Bitbucket by default stores Git LFS objects in the shared-home filesystem. However also supports the ability to store and serve Git LFS object from AWS S3. This allows storage and request load to be offloaded to an AWS S3 bucket, decreasing the load directed at Bitbucket itself and enabling greater scalability.

This document describes:

  • Configuring Bitbucket to store Git LFS objects in AWS S3

  • Migrating existing Git LFS objects from the shared-home filesystem to AWS S3

Before you start

The following is important to know before you start using S3 for storage of LFS objects:

  • Clients must have network connectivity to AWS - Bitbucket will provide pre-signed URLs to the Git LFS client and then the Git LFS client will make a HTTP GET (download) or PUT (upload) request directly to AWS.

  • AWS S3 has maximum file size restrictions - Bitbucket doesn’t have maximum file size restrictions, other than those implied by available disk space. However, AWS S3 does have maximum file size restrictions. Make sure you review these and can accept them before proceeding.

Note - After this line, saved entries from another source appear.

/-! ### I3C (R459) -/

/-- BUS_CFG.MODE. -/
def i3cMode : Fld := { off := 0x080, lo := 0, w := 2, acc := .rwl }
/-- BUS_CFG.SDR_DIV. -/
def sdrDiv : Fld := { off := 0x080, lo := 4, w := 8, acc := .rwl, rst := 8 }
/-- BUS_CFG.STRETCH_MAX. -/
def stretchMax : Fld := { off := 0x080, lo := 16, w := 16, acc := .rwl, rst := 1000 }
/-- CMD. -/
def i3cCmd : Fld := { off := 0x084, lo := 0, w := 32, acc := .wo, own := true }
/-- CMD_ARG.TID. -/
def cmdTid : Fld := { off := 0x088, lo := 0, w := 8, acc := .ws }
/-- CMD_ARG.DIRECT. -/
def cmdDirect : Fld := { off := 0x088, lo := 8, w := 1, acc := .ws }
/-- CMD_ARG.CCC_DATA. -/
def cmdCccData : Fld := { off := 0x088, lo := 9, w := 1, acc := .ws }
/-- CMD_ARG.CCC_RD. -/
def cmdCccRd : Fld := { off := 0x088, lo := 10, w := 1, acc := .ws }
/-- TX_DATA4. -/
def txData4 : Fld := { off := 0x08C, lo := 0, w := 32, acc := .wo, own := true }
/-- TX_DATA. -/
def txData : Fld := { off := 0x090, lo := 0, w := 8, acc := .wo, own := true }
/-- RX_DATA. -/
def rxData : Fld := { off := 0x094, lo := 0, w := 9, acc := .rc, live := .i3cRx, own := true }
/-- RESP. -/
def i3cResp : Fld := { off := 0x098, lo := 0, w := 32, acc := .rc, live := .i3cResp, own := true }
/-- FIFO_STAT.TX_LEVEL. -/
def i3cTxLevel : Fld := { off := 0x09C, lo := 0, w := 9, acc := .ro, live := .i3cTxLevel }
/-- FIFO_STAT.RX_LEVEL. -/
def i3cRxLevel : Fld := { off := 0x09C, lo := 9, w := 9, acc := .ro, live := .i3cRxLevel }
/-- FIFO_STAT.CMD_LEVEL. -/
def i3cCmdLevel : Fld := { off := 0x09C, lo := 18, w := 5, acc := .ro, live := .i3cCmdLevel }
/-- FIFO_STAT.RESP_LEVEL. -/
def i3cRespLevel : Fld := { off := 0x09C, lo := 23, w := 5, acc := .ro, live := .i3cRespLevel }
/-- FIFO_STAT.HALTED. -/
def i3cHalted : Fld := { off := 0x09C, lo := 28, w := 1, acc := .ro }
/-- IBI. -/
def i3cIbi : Fld := { off := 0x0A0, lo := 0, w := 24, acc := .rc, live := .i3cIbi, own := true }
/-- HALT_CLR. -/
def haltClr : Fld := { off := 0x0A4, lo := 0, w := 1, acc := .wo, own := true }
/-- IBI_DATA. -/
def ibiData : Fld := { off := 0x0A8, lo := 0, w := 24, acc := .ro }

/-! ### MON (R478) -/

/-- MON_CTRL.RUN. -/
def monRun : Fld := { off := 0x080, lo := 0, w := 1, acc := .rw, own := true }
/-- MON_CTRL.TCOMMIT. -/
def tcommit : Fld := { off := 0x080, lo := 1, w := 1, acc := .w1s, own := true }
/-- MON_STAT.VBLANK. -/
def vblank : Fld := { off := 0x084, lo := 0, w := 1, acc := .ro, live := .vblank }
/-- MON_STAT.LINE. -/
def monLineNo : Fld := { off := 0x084, lo := 16, w := 12, acc := .ro, live := .monLine }
/-- FRAME_CNT. -/
def monFrameCnt : Fld := { off := 0x088, lo := 0, w := 32, acc := .ro }
/-- TIMING_GEN. -/
def timingGen : Fld := { off := 0x08C, lo := 0, w := 16, acc := .ro }
/-- BG. -/
def monBg : Fld := { off := 0x090, lo := 0, w := 24, acc := .rw }
/-- H_ACTIVE shadow. -/
def hActive : Fld := { off := 0x094, lo := 0, w := 16, acc := .rw }
/-- H_FP shadow. -/
def hFp : Fld := { off := 0x094, lo := 16, w := 16, acc := .rw }
/-- H_SYNC shadow. -/
def hSync : Fld := { off := 0x098, lo := 0, w := 16, acc := .rw }
/-- H_BP shadow. -/
def hBp : Fld := { off := 0x098, lo := 16, w := 16, acc := .rw }
/-- V_ACTIVE shadow. -/
def vActive : Fld := { off := 0x09C, lo := 0, w := 16, acc := .rw }
/-- V_FP shadow. -/
def vFp : Fld := { off := 0x09C, lo := 16, w := 16, acc := .rw }
/-- V_SYNC shadow. -/
def vSync : Fld := { off := 0x0A0, lo := 0, w := 16, acc := .rw }
/-- V_BP shadow. -/
def vBp : Fld := { off := 0x0A0, lo := 16, w := 16, acc := .rw }
/-- HSYNC_POL shadow. -/
def hsyncPol : Fld := { off := 0x0A4, lo := 0, w := 1, acc := .rw }
/-- VSYNC_POL shadow. -/
def vsyncPol : Fld := { off := 0x0A4, lo := 1, w := 1, acc := .rw }
/-- PIX_N shadow. -/
def pixN : Fld := { off := 0x0A8, lo := 0, w := 12, acc := .rw, rst := 1200 }
/-- PIX_DIV shadow. -/
def pixDiv : Fld := { off := 0x0A8, lo := 16, w := 6, acc := .rw, rst := 48 }
/-- EVT VBLANK FLIP MISS UNDERRUN. -/
def monEvt : Fld := { off := 0x0B0, lo := 0, w := 16, acc := .w1c, own := true }
/-- EVT_CFG.EVT_EN. -/
def monEvtEn : Fld := { off := 0x0B4, lo := 0, w := 4, acc := .rw }
/-- EVT_CFG.IRQ_VEC. -/
def monIrqVec : Fld := { off := 0x0B4, lo := 8, w := 6, acc := .rw }
/-- EVT_CFG.IRQ_EN. -/
def monIrqEn : Fld := { off := 0x0B4, lo := 14, w := 1, acc := .rw }
/-- EVT_CFG.EVT_SEM. -/
def monEvtSem : Fld := { off := 0x0B4, lo := 16, w := 10, acc := .rw }
/-- EVT_CFG.SEM_EN. -/
def monSemEn : Fld := { off := 0x0B4, lo := 31, w := 1, acc := .rw }
/-- PL_CFG.EN. -/
def plEn : Fld := { off := 0x100, lo := 0, w := 1, acc := .rw, cnt := 4, str := 2048, guard := .plFmt }
/-- PL_CFG.FMT. -/
def plFmt : Fld := { off := 0x100, lo := 1, w := 3, acc := .rw, cnt := 4, str := 2048 }
/-- PL_CFG.SCALE. -/
def plScale : Fld := { off := 0x100, lo := 4, w := 2, acc := .rw, cnt := 4, str := 2048, ok := .range 0 2 }
/-- PL_CFG.GALPHA. -/
def plGalpha : Fld := { off := 0x100, lo := 8, w := 8, acc := .rw, rst := 255, cnt := 4, str := 2048 }
/-- X. -/
def plX : Fld := { off := 0x104, lo := 0, w := 16, acc := .rw, cnt := 4, str := 2048 }
/-- Y. -/
def plY : Fld := { off := 0x104, lo := 16, w := 16, acc := .rw, cnt := 4, str := 2048 }
/-- FILL. -/
def plFill : Fld := { off := 0x108, lo := 0, w := 24, acc := .rw, cnt := 4, str := 2048 }
/-- PAL_LO. -/
def palLo : Fld := { off := 0x10C, lo := 0, w := 16, acc := .rw, cnt := 4, str := 2048 }
/-- PAL_GAIN. -/
def palGain : Fld := { off := 0x10C, lo := 16, w := 16, acc := .rw, rst := 256, cnt := 4, str := 2048 }
/-- PL_CTRL.SLOT. -/
def plSlot : Fld := { off := 0x110, lo := 0, w := 2, acc := .wo, cnt := 4, str := 2048, own := true }
/-- PL_CTRL.COMMIT. -/
def plCommit : Fld := { off := 0x110, lo := 2, w := 1, acc := .wo, cnt := 4, str := 2048, own := true }
/-- PL_CTRL.RELEASE. -/
def plRelease : Fld := { off := 0x110, lo := 3, w := 1, acc := .wo, cnt := 4, str := 2048, own := true }
/-- PL_STAT.SLOT_STATE slot 0. -/
def plSlotState0 : Fld := { off := 0x114, lo := 0, w := 2, acc := .ro, cnt := 4, str := 2048 }
/-- PL_STAT.SLOT_STATE slot 1. -/
def plSlotState1 : Fld := { off := 0x114, lo := 2, w := 2, acc := .ro, cnt := 4, str := 2048 }
/-- PL_STAT.SLOT_STATE slot 2. -/
def plSlotState2 : Fld := { off := 0x114, lo := 4, w := 2, acc := .ro, cnt := 4, str := 2048 }
/-- PL_STAT.SLOT_STATE slot 3. -/
def plSlotState3 : Fld := { off := 0x114, lo := 6, w := 2, acc := .ro, cnt := 4, str := 2048 }
/-- PL_STAT.LAST_FREED. -/
def lastFreed : Fld := { off := 0x114, lo := 8, w := 4, acc := .ro, cnt := 4, str := 2048 }
/-- PLANE_MISS_CNT. -/
def planeMissCnt : Fld := { off := 0x118, lo := 0, w := 32, acc := .ro, cnt := 4, str := 2048 }
/-- REPEAT_CNT. -/
def repeatCnt : Fld := { off := 0x11C, lo := 0, w := 32, acc := .ro, cnt := 4, str := 2048 }
/-- SKIP_CNT. -/
def plSkipCnt : Fld := { off := 0x120, lo := 0, w := 32, acc := .ro, cnt := 4, str := 2048 }
/-- UNDERRUN_CNT. -/
def underrunCnt : Fld := { off := 0x124, lo := 0, w := 32, acc := .ro, cnt := 4, str := 2048 }
/-- FETCH_ERR_CNT. -/
def fetchErrCnt : Fld := { off := 0x128, lo := 0, w := 32, acc := .ro, cnt := 4, str := 2048 }
/-- slot BASE. -/
def slBase : Fld := { off := 0x180, lo := 0, w := 64, acc := .rw, cnt := 16, str := 256, inner := 4, ostr := 2048, q := true, guard := .slotFree }
/-- slot C_OFF. -/
def slCOff : Fld := { off := 0x188, lo := 0, w := 32, acc := .rw, cnt := 16, str := 256, inner := 4, ostr := 2048, guard := .slotFree }
/-- slot PITCH. -/
def slPitch : Fld := { off := 0x18C, lo := 0, w := 20, acc := .rw, cnt := 16, str := 256, inner := 4, ostr := 2048, guard := .slotFree }
/-- slot W. -/
def slW : Fld := { off := 0x190, lo := 0, w := 16, acc := .rw, cnt := 16, str := 256, inner := 4, ostr := 2048, guard := .slotFree }
/-- slot H. -/
def slH : Fld := { off := 0x190, lo := 16, w := 16, acc := .rw, cnt := 16, str := 256, inner := 4, ostr := 2048, guard := .slotFree }
/-- slot ID. -/
def slId : Fld := { off := 0x194, lo := 0, w := 16, acc := .rw, cnt := 16, str := 256, inner := 4, ostr := 2048, guard := .slotFree }
/-- PALETTE entry i. -/
def palette : Fld := { off := 0x800, lo := 0, w := 24, acc := .rw, cnt := 256, str := 32 }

  • Understand how you’ll backup the S3 backup - Your existing backup strategy must be updated to backup Git LFS objects stored in S3. Be sure to understand how to backup an S3 bucket and incorporate this into your backup strategy. Zero-downtime backup is supported, and is robust thanks to the fact that Git LFS objects are immutable and upload is atomic.

  • Bitbucket Mirrors do not support storage of LFS objects in S3 - You may use Bitbucket mirrors while the upstream is configured to use AWS S3 for storage of Git LFS objects, however mirrors still act as effectively a caching proxy server for LFS objects. That is, when a Git LFS client attempts to download an LFS object from the mirror it will be served from the mirror of the object is already present on the mirror. If it is not then the mirror will contact the upstream, it will be provided a URL to download the LFS object from the AWS S3 bucket. It will then use this URL to download the LFS object, simultaneously streaming the content to the client that requested the object and to the local filesystem such that it can directly serve the next client request for the same object.

  • The S3 bucket should be dedicated to Bitbucket - To avoid key name conflicts the S3 bucket created as part of the below process should be dedicated to Bitbucket and not contain objects from other applications.

Migration overview

This section documents not just configuring Bitbucket to store Git LFS objects in AWS S3, but also migrating existing objects from the shared-home filesystem to S3. If you are configuring a new Bitbucket instance to store LFS objects in AWS S3 it is not necessary to use the migration tool, since it’s only function is copying objects. The same is true if you have an existing Bitbucket instance but have no LFS objects stored. In this case the simpler process is described further below in the FAQ section. However, where migrating existing objects is required, read on.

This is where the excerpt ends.